In 1853, a city councilor attempted to preserve at least the bell tower and a chapel, while another suggested keeping "the bell tower and its dial". The demolition was approved by 19 votes to 4, while the proposal to save the bell tower was rejected by 18 votes to 5. The old church was demolished in March 1854, and the sale of materials from its demolition brought in 4,107 francs and 55 centimes, far less than the 12,000 francs hoped for, and less than a hundredth of the cost of constructing the new church.
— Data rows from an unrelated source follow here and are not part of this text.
-- ==== Sys2Proof/Machine/Des.lean ====
section
/-! DEFINITION. The DES block function (spec/40_des_block.md R110 to R119): the pure functions `desEnc` and `desDec` from
an 8-byte key and an 8-byte block to an 8-byte block. -/

namespace Sys2Proof.Machine

open Sys2Proof

/-- Bit `j` of a string of `n` bits, numbered 1 to `n` with bit 1 the most significant (R110). -/
def desBit {n : Nat} (x : BitVec n) (j : Nat) : Bool := x.getLsbD (n - j)

/-- The number whose binary digits, after those of `acc`, are the listed bits, first bit leftmost. -/
def packBits : List Bool → Nat → Nat
  | [], acc => acc
  | b :: bs, acc => packBits bs (2 * acc + b.toNat)

/-- A permutation table applied to a bit string: output bit i is input bit `T[i]` (R110). -/
def permute {n : Nat} (m : Nat) (t : List Nat) (x : BitVec n) : BitVec m :=
  BitVec.ofNat m (packBits (t.map (desBit x)) 0)

/-- `IP` (R111). -/
def tableIP : List Nat :=
  [58, 50, 42, 34, 26, 18, 10,  2,
   60, 52, 44, 36, 28, 20, 12,  4,
   62, 54, 46, 38, 30, 22, 14,  6,
   64, 56, 48, 40, 32, 24, 16,  8,
   57, 49, 41, 33, 25, 17,  9,  1,
   59, 51, 43, 35, 27, 19, 11,  3,
   61, 53, 45, 37, 29, 21, 13,  5,
   63, 55, 47, 39, 31, 23, 15,  7]

/-- `FP` (R112). -/
def tableFP : List Nat :=
  [40,  8, 48, 16, 56, 24, 64, 32,
   39,  7, 47, 15, 55, 23, 63, 31,
   38,  6, 46, 14, 54, 22, 62, 30,
   37,  5, 45, 13, 53, 21, 61, 29,
   36,  4, 44, 12, 52, 20, 60, 28,
   35,  3, 43, 11, 51, 19, 59, 27,
   34,  2, 42, 10, 50, 18, 58, 26,
   33,  1, 41,  9, 49, 17, 57, 25]

/-- `E` (R113). -/
def tableE : List Nat :=
  [32,  1,  2,  3,  4,  5,
    4,  5,  6,  7,  8,  9,
    8,  9, 10, 11, 12, 13,
   12, 13, 14, 15, 16, 17,
   16, 17, 18, 19, 20, 21,
   20, 21, 22, 23, 24, 25,
   24, 25, 26, 27, 28, 29,
   28, 29, 30, 31, 32,  1]

/-- `P` (R114). -/
def tableP : List Nat :=
  [16,  7, 20, 21, 29, 12, 28, 17,
    1, 15, 23, 26,  5, 18, 31, 10,
    2,  8, 24, 14, 32, 27,  3,  9,
   19, 13, 30,  6, 22, 11,  4, 25]

/-- `S1` (R115). -/
def sbox1 : List Nat :=
  [14,  4, 13,  1,  2, 15, 11,  8,  3, 10,  6, 12,  5,  9,  0,  7,
    0, 15,  7,  4, 14,  2, 13,  1, 10,  6, 12, 11,  9,  5,  3,  8,
    4,  1, 14,  8, 13,  6,  2, 11, 15, 12,  9,  7,  3, 10,  5,  0,
   15, 12,  8,  2,  4,  9,  1,  7,  5, 11,  3, 14, 10,  0,  6, 13]

/-- `S2` (R115). -/
def sbox2 : List Nat :=
  [15,  1,  8, 14,  6, 11,  3,  4,  9,  7,  2, 13, 12,  0,  5, 10,
    3, 13,  4,  7, 15,  2,  8, 14, 12,  0,  1, 10,  6,  9, 11,  5,
    0, 14,  7, 11, 10,  4, 13,  1,  5,  8, 12,  6,  9,  3,  2, 15,
   13,  8, 10,  1,  3, 15,  4,  2, 11,  6,  7, 12,  0,  5, 14,  9]

/-- `S3` (R115). -/
def sbox3 : List Nat :=
  [10,  0,  9, 14,  6,  3, 15,  5,  1, 13, 12,  7, 11,  4,  2,  8,
   13,  7,  0,  9,  3,  4,  6, 10,  2,  8,  5, 14, 12, 11, 15,  1,
   13,  6,  4,  9,  8, 15,  3,  0, 11,  1,  2, 12,  5, 10, 14,  7,
    1, 10, 13,  0,  6,  9,  8,  7,  4, 15, 14,  3, 11,  5,  2, 12]

/-- `S4` (R115). -/
def sbox4 : List Nat :=
  [ 7, 13, 14,  3,  0,  6,  9, 10,  1,  2,  8,  5, 11, 12,  4, 15,
   13,  8, 11,  5,  6, 15,  0,  3,  4,  7,  2, 12,  1, 10, 14,  9,
   10,  6,  9,  0, 12, 11,  7, 13, 15,  1,  3, 14,  5,  2,  8,  4,
    3, 15,  0,  6, 10,  1, 13,  8,  9,  4,  5, 11, 12,  7,  2, 14]

/-- `S5` (R115). -/
def sbox5 : List Nat :=
  [ 2, 12,  4,  1,  7, 10, 11,  6,  8,  5,  3, 15, 13,  0, 14,  9,
   14, 11,  2, 12,  4,  7, 13,  1,  5,  0, 15, 10,  3,  9,  8,  6,
    4,  2,  1, 11, 10, 13,  7,  8, 15,  9, 12,  5,  6,  3,  0, 14,
   11,  8, 12,  7,  1, 14,  2, 13,  6, 15,  0,  9, 10,  4,  5,  3]

/-- `S6` (R115). -/
def sbox6 : List Nat :=
  [12,  1, 10, 15,  9,  2,  6,  8,  0, 13,  3,  4, 14,  7,  5, 11,
   10, 15,  4,  2,  7, 12,  9,  5,  6,  1, 13, 14,  0, 11,  3,  8,
    9, 14, 15,  5,  2,  8, 12,  3,  7,  0,  4, 10,  1, 13, 11,  6,
    4,  3,  2, 12,  9,  5, 15, 10, 11, 14,  1,  7,  6,  0,  8, 13]

/-- `S7` (R115). -/
def sbox7 : List Nat :=
  [ 4, 11,  2, 14, 15,  0,  8, 13,  3, 12,  9,  7,  5, 10,  6,  1,
   13,  0, 11,  7,  4,  9,  1, 10, 14,  3,  5, 12,  2, 15,  8,  6,
    1,  4, 11, 13, 12,  3,  7, 14, 10, 15,  6,  8,  0,  5,  9,  2,
    6, 11, 13,  8,  1,  4, 10,  7,  9,  5,  0, 15, 14,  2,  3, 12]

/-- `S8` (R115). -/
def sbox8 : List Nat :=
  [13,  2,  8,  4,  6, 15, 11,  1, 10,  9,  3, 14,  5,  0, 12,  7,
    1, 15, 13,  8, 10,  3,  7,  4, 12,  5,  6, 11,  0, 14,  9,  2,
    7, 11,  4,  1,  9, 12, 14,  2,  0,  6, 10, 13, 15,  3,  5,  8,
    2,  1, 14,  7,  4, 10,  8, 13, 15, 12,  9,  0,  3,  5,  6, 11]

/-- One S-box on the six bits of `x` that start at bit `j`: row `b1 b6`, column `b2 b3 b4 b5` (R115). -/
def sboxAt (t : List Nat) (x : BitVec 48) (j : Nat) : Nat :=
  t.getD (16 * packBits [desBit x j, desBit x (j + 5)] 0 +
    packBits [desBit x (j + 1), desBit x (j + 2), desBit x (j + 3), desBit x (j + 4)] 0) 0

/-- The eight S-boxes on the eight 6-bit groups, `S1`'s output first (R116). -/
def substitute (x : BitVec 48) : BitVec 32 :=
  BitVec.ofNat 4 (sboxAt sbox1 x 1) ++ BitVec.ofNat 4 (sboxAt sbox2 x 7) ++
  BitVec.ofNat 4 (sboxAt sbox3 x 13) ++ BitVec.ofNat 4 (sboxAt sbox4 x 19) ++
  BitVec.ofNat 4 (sboxAt sbox5 x 25) ++ BitVec.ofNat 4 (sboxAt sbox6 x 31) ++
  BitVec.ofNat 4 (sboxAt sbox7 x 37) ++ BitVec.ofNat 4 (sboxAt sbox8 x 43)

/-- The round function `f(R, K)` (R116). -/
def roundF (r : BitVec 32) (k : BitVec 48) : BitVec 32 :=
  permute 32 tableP (substitute (permute 48 tableE r ^^^ k))

/-- `PC1` (R117). -/
def tablePC1 : List Nat :=
  [57, 49, 41, 33, 25, 17,  9,
    1, 58, 50, 42, 34, 26, 18,
   10,  2, 59, 51, 43, 35, 27,
   19, 11,  3, 60, 52, 44, 36,
   63, 55, 47, 39, 31, 23, 15,
    7, 62, 54, 46, 38, 30, 22,
   14,  6, 61, 53, 45, 37, 29,
   21, 13,  5, 28, 20, 12,  4]

/-- `PC2` (R117). -/
def tablePC2 : List Nat :=
  [14, 17, 11, 24,  1,  5,
    3, 28, 15,  6, 21, 10,
   23, 19, 12,  4, 26,  8,
   16,  7, 27, 20, 13,  2,
   41, 52, 31, 37, 47, 55,
   30, 40, 51, 45, 33, 48,
   44, 49, 39, 56, 34, 53,
   46, 42, 50, 36, 29, 32]

/-- `SHIFT[1..16]` (R117). -/
def tableShift : List Nat := [1, 1, 2, 2, 2, 2, 2, 2, 1, 2, 2, 2, 2, 2, 2, 1]

/-- The round keys that follow from the halves `C(n-1)`, `D(n-1)` and the shifts still to come (R117). -/
def scheduleFrom : List Nat → BitVec 28 → BitVec 28 → List (BitVec 48)
  | [], _, _ => []
  | n :: ns, c, d =>
    permute 48 tablePC2 (c.rotateLeft n ++ d.rotateLeft n) :: scheduleFrom ns (c.rotateLeft n) (d.rotateLeft n)

/-- The sixteen round keys `K1` to `K16` of an 8-byte key (R117). The least significant bit of every key byte does not
enter them (R121). -/
def roundKeys (k : Block) : List (BitVec 48) :=
  scheduleFrom tableShift ((permute 56 tablePC1 k).extractLsb' 28 28) ((permute 56 tablePC1 k).extractLsb' 0 28)

/-- The rounds on the halves `L`, `R`, one per round key, in order (R118, R119). -/
def rounds : List (BitVec 48) → BitVec 32 → BitVec 32 → BitVec 32 × BitVec 32
  | [], l, r => (l, r)
  | k :: ks, l, r => rounds ks r (l ^^^ roundF r k)

/-- The block computation with a list of round keys: `IP`, the rounds, the halves swapped, `FP` (R118, R119). -/
def desWith (ks : List (BitVec 48)) (b : Block) : Block :=
  let lr := permute 64 tableIP b
  let out := rounds ks (lr.extractLsb' 32 32) (lr.extractLsb' 0 32)
  permute 64 tableFP (out.2 ++ out.1)

/-- `DesEnc(K, B)` (R118). -/
def desEnc (k b : Block) : Block := desWith (roundKeys k) b

/-- `DesDec(K, B)`: the round keys in the opposite order (R119). -/
def desDec (k b : Block) : Block := desWith (roundKeys k).reverse b

end Sys2Proof.Machine
end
The "remains" of those buried in the parish church, around three hundred bodies, were "carefully transported and placed with the symmetry observed in the catacombs" in a grave located at the back of the Vaugirard cemetery.

On May 28, 1853, the new church was blessed, and the first mass was celebrated the following day. Its consecration by the Archbishop of Paris, Mgr Sibour, took place on June 19, 1856, with a full day of ceremonies attended by the Prefect of the Seine, Georges Eugène Haussmann, the Mayor of Vaugirard, Mr. Thibouméry, "many ecclesiastics from Paris and the surrounding areas," and "several officials from the prefecture in uniform".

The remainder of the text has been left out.